[Opening Records to process section]
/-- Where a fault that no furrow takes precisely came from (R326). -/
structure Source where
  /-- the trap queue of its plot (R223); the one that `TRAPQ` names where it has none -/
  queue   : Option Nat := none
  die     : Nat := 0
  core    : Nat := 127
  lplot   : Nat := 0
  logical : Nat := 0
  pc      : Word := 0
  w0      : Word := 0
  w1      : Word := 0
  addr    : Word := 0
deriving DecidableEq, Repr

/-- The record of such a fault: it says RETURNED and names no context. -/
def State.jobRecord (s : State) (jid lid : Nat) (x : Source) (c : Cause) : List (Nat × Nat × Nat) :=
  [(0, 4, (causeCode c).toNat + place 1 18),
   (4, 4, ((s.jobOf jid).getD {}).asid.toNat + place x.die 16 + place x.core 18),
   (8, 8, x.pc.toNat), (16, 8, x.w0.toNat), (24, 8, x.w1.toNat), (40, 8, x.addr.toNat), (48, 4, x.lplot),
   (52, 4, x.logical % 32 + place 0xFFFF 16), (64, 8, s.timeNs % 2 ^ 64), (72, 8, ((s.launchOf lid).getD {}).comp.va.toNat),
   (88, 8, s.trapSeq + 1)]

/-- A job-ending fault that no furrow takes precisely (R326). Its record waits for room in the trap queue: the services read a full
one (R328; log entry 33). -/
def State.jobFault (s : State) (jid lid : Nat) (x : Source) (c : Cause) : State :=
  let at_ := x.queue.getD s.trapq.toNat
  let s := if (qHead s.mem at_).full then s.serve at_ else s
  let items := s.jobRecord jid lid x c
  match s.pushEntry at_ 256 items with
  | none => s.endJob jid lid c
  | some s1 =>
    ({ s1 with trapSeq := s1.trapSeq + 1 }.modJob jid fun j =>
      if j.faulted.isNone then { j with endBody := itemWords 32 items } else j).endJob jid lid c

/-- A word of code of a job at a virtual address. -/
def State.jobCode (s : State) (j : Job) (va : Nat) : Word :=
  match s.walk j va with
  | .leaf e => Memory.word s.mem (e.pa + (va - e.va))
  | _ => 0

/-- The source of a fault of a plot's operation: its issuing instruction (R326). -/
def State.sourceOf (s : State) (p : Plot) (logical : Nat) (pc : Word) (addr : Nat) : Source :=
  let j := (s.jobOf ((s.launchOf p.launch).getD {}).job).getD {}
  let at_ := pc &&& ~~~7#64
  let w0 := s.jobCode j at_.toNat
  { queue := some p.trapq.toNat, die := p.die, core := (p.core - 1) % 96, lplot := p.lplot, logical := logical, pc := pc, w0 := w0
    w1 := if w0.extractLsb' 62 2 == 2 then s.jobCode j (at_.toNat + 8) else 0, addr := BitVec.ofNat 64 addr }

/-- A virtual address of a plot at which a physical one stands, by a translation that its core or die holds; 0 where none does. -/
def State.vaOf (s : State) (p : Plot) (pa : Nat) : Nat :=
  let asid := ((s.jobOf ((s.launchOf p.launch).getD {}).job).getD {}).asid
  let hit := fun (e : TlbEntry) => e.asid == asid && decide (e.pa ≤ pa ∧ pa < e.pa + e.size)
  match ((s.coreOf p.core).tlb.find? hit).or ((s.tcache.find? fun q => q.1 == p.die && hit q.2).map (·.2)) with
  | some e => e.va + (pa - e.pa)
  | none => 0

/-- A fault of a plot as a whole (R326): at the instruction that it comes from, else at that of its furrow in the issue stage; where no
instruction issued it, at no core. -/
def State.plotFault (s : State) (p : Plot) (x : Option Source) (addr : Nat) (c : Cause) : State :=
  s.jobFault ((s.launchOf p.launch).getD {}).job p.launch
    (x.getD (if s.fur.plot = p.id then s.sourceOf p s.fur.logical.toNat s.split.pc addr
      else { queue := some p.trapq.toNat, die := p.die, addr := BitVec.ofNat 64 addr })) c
[Closing Records to process section]
[Opening Records to process section]
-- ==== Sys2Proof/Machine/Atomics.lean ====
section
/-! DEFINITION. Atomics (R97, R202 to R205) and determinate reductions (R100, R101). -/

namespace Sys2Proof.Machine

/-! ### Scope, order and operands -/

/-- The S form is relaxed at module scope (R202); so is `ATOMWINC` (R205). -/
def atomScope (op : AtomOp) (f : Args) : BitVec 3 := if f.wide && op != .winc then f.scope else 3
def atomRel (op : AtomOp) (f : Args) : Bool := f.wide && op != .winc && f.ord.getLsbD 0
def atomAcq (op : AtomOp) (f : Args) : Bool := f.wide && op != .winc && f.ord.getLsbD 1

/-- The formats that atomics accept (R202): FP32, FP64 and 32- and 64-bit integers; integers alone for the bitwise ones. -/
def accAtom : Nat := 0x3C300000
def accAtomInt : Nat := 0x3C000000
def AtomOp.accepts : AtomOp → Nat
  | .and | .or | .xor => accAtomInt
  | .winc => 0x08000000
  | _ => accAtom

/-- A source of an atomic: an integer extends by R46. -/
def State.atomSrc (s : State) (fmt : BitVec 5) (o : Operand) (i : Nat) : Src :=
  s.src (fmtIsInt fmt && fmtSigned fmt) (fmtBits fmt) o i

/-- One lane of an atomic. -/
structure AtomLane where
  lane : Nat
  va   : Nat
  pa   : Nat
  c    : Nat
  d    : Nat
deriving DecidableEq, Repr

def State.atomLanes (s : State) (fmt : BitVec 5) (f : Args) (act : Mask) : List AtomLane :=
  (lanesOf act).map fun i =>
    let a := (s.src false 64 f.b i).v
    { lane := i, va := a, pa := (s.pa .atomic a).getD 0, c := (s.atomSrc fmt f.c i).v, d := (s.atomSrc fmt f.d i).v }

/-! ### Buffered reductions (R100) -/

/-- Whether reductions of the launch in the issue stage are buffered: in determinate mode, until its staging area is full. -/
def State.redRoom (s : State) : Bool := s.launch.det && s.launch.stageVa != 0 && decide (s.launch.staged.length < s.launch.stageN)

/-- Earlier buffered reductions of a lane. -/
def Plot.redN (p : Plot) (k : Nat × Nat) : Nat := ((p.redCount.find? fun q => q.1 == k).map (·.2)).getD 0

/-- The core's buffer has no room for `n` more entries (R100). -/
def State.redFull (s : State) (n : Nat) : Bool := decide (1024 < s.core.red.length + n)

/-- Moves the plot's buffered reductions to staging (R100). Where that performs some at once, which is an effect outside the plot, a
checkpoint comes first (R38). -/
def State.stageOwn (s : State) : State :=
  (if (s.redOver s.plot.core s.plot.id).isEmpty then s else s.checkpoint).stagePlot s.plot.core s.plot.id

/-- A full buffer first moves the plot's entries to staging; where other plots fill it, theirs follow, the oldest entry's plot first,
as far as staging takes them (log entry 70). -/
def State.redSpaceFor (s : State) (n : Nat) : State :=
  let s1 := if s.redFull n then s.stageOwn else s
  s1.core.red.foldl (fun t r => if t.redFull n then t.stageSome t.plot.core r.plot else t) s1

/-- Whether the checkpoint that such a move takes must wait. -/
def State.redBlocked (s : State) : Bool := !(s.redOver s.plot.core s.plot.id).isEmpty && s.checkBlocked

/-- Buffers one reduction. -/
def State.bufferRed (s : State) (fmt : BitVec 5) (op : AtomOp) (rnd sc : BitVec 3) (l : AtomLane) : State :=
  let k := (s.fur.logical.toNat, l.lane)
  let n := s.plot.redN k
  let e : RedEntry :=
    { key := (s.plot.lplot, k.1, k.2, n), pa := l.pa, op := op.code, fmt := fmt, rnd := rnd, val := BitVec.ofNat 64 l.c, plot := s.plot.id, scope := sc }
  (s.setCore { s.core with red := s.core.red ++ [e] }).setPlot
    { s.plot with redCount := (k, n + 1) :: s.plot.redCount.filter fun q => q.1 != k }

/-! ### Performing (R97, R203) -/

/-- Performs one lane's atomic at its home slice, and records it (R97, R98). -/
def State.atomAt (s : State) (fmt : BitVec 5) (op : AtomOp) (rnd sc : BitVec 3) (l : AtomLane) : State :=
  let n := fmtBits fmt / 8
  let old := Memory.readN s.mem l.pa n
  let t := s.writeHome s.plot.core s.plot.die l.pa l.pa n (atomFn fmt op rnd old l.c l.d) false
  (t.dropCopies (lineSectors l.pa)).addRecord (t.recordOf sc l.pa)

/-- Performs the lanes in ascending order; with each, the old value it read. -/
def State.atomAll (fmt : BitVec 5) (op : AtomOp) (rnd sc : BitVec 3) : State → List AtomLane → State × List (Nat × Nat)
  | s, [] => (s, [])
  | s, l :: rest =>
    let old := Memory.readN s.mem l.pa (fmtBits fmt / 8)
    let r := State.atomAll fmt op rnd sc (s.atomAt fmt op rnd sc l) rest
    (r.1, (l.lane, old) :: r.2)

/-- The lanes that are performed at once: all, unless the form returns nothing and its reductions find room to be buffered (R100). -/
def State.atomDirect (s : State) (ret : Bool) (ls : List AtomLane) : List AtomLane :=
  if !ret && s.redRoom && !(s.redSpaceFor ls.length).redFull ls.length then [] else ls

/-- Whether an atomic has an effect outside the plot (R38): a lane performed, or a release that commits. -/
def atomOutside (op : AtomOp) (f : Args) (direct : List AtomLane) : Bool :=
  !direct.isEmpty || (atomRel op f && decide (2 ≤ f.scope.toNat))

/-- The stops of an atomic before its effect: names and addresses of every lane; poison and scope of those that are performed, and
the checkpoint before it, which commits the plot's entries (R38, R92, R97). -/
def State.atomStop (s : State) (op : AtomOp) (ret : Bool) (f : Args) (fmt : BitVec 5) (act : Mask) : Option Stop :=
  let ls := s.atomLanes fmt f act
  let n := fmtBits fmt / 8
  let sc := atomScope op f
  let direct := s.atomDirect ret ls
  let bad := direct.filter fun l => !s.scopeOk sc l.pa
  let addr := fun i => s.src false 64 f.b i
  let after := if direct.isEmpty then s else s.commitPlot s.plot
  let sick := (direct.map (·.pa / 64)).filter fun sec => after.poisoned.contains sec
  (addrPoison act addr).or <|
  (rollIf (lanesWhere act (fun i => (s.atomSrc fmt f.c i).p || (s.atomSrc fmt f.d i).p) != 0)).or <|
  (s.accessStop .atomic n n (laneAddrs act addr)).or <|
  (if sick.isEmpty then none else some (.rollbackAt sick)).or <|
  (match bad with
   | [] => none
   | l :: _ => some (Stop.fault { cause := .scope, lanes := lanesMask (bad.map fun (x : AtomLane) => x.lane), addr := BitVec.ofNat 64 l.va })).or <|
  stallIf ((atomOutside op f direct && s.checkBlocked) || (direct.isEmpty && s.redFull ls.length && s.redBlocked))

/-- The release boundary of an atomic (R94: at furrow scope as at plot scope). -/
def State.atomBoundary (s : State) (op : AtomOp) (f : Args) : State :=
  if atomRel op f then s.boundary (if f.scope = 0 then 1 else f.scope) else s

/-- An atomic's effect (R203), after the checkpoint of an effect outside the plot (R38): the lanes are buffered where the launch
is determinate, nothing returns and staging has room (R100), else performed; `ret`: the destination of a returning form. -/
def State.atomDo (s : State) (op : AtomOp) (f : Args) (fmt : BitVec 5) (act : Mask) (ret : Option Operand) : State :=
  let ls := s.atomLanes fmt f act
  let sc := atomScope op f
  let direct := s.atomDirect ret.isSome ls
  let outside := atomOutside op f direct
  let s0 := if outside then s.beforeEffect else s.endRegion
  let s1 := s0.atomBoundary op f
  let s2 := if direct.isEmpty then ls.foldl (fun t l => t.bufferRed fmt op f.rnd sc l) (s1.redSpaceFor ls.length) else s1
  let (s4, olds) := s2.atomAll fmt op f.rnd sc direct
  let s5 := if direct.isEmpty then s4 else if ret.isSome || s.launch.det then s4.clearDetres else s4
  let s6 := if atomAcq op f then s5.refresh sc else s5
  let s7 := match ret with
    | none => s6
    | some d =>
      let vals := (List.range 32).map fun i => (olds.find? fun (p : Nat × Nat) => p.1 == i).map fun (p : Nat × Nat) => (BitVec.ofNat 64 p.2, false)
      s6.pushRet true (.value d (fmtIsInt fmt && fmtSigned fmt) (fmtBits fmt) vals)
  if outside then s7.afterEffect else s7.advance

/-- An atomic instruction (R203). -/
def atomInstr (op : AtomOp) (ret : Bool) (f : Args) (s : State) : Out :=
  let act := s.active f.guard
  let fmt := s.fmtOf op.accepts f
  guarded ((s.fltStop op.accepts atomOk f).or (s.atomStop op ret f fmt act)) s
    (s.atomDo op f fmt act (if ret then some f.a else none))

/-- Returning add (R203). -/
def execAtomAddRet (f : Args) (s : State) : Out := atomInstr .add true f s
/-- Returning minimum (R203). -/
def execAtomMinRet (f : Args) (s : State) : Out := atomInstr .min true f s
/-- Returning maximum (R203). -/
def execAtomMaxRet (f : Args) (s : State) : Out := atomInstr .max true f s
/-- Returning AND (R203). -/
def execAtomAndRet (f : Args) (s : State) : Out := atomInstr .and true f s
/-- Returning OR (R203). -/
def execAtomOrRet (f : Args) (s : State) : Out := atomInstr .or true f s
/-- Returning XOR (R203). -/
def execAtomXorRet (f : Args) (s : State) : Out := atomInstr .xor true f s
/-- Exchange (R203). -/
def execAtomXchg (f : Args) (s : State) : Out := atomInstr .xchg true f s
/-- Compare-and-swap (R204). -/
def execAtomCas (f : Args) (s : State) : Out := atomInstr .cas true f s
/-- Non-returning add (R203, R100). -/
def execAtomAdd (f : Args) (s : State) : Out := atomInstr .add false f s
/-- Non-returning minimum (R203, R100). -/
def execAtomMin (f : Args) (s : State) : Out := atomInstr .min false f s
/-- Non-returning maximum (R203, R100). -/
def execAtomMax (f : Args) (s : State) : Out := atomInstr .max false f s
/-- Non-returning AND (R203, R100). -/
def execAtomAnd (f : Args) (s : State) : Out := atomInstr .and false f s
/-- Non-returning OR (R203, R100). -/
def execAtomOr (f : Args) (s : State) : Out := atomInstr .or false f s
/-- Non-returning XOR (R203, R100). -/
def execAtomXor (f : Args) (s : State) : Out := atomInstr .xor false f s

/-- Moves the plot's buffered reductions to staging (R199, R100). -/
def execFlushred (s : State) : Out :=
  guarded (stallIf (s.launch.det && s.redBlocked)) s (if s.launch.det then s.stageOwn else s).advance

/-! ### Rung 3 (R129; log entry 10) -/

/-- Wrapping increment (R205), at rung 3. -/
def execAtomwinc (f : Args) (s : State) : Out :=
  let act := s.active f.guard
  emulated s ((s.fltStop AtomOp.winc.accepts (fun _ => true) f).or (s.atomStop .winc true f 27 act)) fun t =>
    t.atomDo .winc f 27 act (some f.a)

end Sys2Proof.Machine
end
[Closing Records to process section]
[Opening Records to process section]
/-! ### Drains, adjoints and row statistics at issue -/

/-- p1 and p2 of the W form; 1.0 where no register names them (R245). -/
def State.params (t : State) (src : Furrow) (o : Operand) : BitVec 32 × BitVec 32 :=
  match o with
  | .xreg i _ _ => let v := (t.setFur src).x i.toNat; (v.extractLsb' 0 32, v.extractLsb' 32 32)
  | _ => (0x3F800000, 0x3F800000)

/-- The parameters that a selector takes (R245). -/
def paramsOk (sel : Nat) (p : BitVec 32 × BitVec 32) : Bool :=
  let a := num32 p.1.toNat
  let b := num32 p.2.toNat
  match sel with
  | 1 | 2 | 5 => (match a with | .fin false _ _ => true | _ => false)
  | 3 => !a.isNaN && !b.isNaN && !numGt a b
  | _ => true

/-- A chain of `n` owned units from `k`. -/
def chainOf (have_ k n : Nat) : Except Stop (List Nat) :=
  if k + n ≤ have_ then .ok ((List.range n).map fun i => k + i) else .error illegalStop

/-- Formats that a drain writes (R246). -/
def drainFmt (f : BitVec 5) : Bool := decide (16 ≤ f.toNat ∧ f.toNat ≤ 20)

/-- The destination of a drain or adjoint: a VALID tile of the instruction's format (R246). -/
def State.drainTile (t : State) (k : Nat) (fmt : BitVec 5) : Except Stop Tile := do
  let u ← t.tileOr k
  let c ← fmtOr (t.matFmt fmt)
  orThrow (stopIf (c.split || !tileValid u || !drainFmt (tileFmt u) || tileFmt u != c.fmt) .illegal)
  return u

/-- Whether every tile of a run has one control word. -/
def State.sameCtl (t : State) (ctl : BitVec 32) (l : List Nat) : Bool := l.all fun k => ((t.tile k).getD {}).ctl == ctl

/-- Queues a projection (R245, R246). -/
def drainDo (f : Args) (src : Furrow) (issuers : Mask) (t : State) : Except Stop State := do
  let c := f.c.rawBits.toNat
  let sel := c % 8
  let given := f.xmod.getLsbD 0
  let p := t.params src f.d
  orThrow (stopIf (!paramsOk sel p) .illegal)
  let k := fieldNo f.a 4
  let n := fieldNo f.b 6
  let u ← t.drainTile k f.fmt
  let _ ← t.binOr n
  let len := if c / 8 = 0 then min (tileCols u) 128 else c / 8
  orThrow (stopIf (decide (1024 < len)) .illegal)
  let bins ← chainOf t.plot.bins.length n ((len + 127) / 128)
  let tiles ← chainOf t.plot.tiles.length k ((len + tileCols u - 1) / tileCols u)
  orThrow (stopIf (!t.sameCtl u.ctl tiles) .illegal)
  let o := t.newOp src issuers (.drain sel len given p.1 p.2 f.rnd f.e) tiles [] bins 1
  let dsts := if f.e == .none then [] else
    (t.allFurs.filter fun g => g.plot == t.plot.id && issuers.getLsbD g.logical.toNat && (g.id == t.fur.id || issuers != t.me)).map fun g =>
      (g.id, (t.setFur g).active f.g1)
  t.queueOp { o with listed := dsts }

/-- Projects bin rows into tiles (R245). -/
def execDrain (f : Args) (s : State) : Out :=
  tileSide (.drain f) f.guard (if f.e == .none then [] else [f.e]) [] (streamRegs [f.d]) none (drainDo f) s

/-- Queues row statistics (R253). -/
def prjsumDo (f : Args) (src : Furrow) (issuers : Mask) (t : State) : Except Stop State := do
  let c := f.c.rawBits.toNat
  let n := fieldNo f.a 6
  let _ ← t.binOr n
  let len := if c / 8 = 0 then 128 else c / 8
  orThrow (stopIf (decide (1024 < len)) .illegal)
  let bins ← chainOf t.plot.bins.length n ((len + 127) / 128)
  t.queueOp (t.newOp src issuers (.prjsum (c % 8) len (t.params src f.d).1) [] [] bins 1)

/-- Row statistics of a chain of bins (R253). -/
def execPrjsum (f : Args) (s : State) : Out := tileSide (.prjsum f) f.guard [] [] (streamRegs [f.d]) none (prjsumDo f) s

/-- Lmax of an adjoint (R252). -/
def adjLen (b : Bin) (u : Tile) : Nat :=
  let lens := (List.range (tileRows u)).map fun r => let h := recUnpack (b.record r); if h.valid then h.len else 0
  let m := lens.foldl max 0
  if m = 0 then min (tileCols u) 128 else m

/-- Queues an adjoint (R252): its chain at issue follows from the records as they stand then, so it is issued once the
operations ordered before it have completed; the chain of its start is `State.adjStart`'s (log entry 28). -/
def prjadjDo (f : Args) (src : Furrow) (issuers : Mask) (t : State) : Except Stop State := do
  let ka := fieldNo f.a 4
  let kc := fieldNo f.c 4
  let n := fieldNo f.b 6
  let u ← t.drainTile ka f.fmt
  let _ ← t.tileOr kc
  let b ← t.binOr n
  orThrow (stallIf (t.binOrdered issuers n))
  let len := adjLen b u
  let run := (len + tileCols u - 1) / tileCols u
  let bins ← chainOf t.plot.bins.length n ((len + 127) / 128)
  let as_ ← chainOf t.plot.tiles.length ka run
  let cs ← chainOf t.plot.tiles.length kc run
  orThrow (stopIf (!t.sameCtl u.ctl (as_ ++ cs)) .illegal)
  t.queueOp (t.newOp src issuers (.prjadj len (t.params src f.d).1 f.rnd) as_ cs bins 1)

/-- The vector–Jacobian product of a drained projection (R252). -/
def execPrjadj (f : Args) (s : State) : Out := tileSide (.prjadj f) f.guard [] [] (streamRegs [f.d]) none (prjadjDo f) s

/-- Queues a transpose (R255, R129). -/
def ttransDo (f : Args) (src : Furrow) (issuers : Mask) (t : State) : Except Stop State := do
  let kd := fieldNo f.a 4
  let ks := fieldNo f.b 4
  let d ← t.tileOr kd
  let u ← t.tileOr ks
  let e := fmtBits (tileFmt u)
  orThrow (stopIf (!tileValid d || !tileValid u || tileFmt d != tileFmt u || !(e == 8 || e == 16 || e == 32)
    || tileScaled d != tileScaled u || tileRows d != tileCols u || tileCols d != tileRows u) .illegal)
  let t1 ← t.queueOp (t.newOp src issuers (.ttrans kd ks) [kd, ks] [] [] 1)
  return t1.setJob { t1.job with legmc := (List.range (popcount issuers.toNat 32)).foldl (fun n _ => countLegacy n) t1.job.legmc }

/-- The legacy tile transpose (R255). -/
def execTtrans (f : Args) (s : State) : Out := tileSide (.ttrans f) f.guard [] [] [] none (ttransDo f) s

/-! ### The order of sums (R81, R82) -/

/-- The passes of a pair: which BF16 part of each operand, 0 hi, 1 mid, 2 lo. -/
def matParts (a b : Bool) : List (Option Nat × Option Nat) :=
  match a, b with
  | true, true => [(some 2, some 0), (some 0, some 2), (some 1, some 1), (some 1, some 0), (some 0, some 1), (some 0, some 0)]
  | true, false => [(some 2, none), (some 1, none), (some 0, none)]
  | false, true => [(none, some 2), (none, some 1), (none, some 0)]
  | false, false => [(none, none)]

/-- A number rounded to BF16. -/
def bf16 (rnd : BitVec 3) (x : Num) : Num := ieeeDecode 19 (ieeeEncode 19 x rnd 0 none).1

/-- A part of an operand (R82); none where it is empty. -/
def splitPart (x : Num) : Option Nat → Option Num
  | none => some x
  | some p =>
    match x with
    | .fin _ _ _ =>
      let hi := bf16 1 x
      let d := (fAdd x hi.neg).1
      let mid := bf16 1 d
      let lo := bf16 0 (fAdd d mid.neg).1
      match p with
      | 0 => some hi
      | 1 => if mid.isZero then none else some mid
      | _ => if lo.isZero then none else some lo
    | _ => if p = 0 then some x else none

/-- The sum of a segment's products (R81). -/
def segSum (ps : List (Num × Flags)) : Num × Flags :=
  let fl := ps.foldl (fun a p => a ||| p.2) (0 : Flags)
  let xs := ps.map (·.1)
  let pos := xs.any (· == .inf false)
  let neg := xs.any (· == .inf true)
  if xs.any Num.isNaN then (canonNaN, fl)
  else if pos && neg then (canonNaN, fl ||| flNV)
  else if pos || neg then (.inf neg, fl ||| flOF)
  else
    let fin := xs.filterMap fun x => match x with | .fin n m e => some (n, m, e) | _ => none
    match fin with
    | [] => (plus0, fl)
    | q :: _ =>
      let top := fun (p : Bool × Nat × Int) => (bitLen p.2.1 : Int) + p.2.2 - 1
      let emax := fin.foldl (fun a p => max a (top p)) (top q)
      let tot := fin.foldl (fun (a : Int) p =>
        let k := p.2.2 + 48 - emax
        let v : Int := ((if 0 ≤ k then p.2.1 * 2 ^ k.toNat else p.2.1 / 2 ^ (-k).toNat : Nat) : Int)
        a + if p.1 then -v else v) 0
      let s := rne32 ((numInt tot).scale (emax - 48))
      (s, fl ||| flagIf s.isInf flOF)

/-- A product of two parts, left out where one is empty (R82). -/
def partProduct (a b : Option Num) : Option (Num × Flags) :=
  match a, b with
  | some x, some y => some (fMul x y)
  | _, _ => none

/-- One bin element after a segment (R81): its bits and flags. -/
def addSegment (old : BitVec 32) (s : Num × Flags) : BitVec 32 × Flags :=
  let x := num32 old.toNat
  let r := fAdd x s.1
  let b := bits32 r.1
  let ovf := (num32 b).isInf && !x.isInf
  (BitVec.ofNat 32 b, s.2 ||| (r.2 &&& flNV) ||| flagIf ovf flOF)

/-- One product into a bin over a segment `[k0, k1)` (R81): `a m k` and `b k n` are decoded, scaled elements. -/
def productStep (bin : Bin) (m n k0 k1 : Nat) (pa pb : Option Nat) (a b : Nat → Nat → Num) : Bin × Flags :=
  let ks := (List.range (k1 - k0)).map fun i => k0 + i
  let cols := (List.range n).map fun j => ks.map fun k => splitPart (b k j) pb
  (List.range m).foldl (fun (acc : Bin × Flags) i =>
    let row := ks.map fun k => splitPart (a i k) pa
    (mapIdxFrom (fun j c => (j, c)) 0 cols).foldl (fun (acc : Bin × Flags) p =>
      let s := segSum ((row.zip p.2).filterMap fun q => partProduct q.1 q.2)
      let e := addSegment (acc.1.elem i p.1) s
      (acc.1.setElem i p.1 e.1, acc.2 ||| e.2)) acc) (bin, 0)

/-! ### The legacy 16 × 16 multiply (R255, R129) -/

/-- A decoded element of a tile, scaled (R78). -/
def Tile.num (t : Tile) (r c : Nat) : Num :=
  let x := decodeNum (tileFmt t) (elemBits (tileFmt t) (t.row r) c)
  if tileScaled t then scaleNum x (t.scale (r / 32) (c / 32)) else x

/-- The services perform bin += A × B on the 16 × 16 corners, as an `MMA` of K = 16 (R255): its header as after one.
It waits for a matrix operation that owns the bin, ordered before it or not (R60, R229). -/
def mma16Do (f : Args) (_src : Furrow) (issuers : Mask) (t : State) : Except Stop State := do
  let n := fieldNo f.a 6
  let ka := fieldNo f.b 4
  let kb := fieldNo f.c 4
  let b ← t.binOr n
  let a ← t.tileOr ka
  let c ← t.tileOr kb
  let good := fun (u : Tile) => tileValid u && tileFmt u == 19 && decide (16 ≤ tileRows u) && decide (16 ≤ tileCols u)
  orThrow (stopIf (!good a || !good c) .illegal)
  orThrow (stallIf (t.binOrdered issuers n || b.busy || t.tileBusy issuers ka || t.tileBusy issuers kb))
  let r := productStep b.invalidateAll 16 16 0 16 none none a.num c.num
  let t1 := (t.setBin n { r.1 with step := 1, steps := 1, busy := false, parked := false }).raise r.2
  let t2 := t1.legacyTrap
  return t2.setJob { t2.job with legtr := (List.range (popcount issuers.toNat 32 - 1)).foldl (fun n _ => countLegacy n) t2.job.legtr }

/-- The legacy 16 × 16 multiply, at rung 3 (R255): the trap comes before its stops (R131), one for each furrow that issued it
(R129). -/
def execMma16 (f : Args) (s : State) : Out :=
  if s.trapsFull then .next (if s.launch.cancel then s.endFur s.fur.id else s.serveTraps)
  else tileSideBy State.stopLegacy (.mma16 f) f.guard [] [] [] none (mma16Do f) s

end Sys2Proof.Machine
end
[Closing Records to process section]
● **Aim of the task**
The lines above that hold the string "queueOp" are to be located and copied.

● **Result**
  t.queueOp { o with listed := dsts }
  t.queueOp (t.newOp src issuers (.prjsum (c % 8) len (t.params src f.d).1) [] [] bins 1)
  t.queueOp (t.newOp src issuers (.prjadj len (t.params src f.d).1 f.rnd) as_ cs bins 1)
  let t1 ← t.queueOp (t.newOp src issuers (.ttrans kd ks) [kd, ks] [] [] 1)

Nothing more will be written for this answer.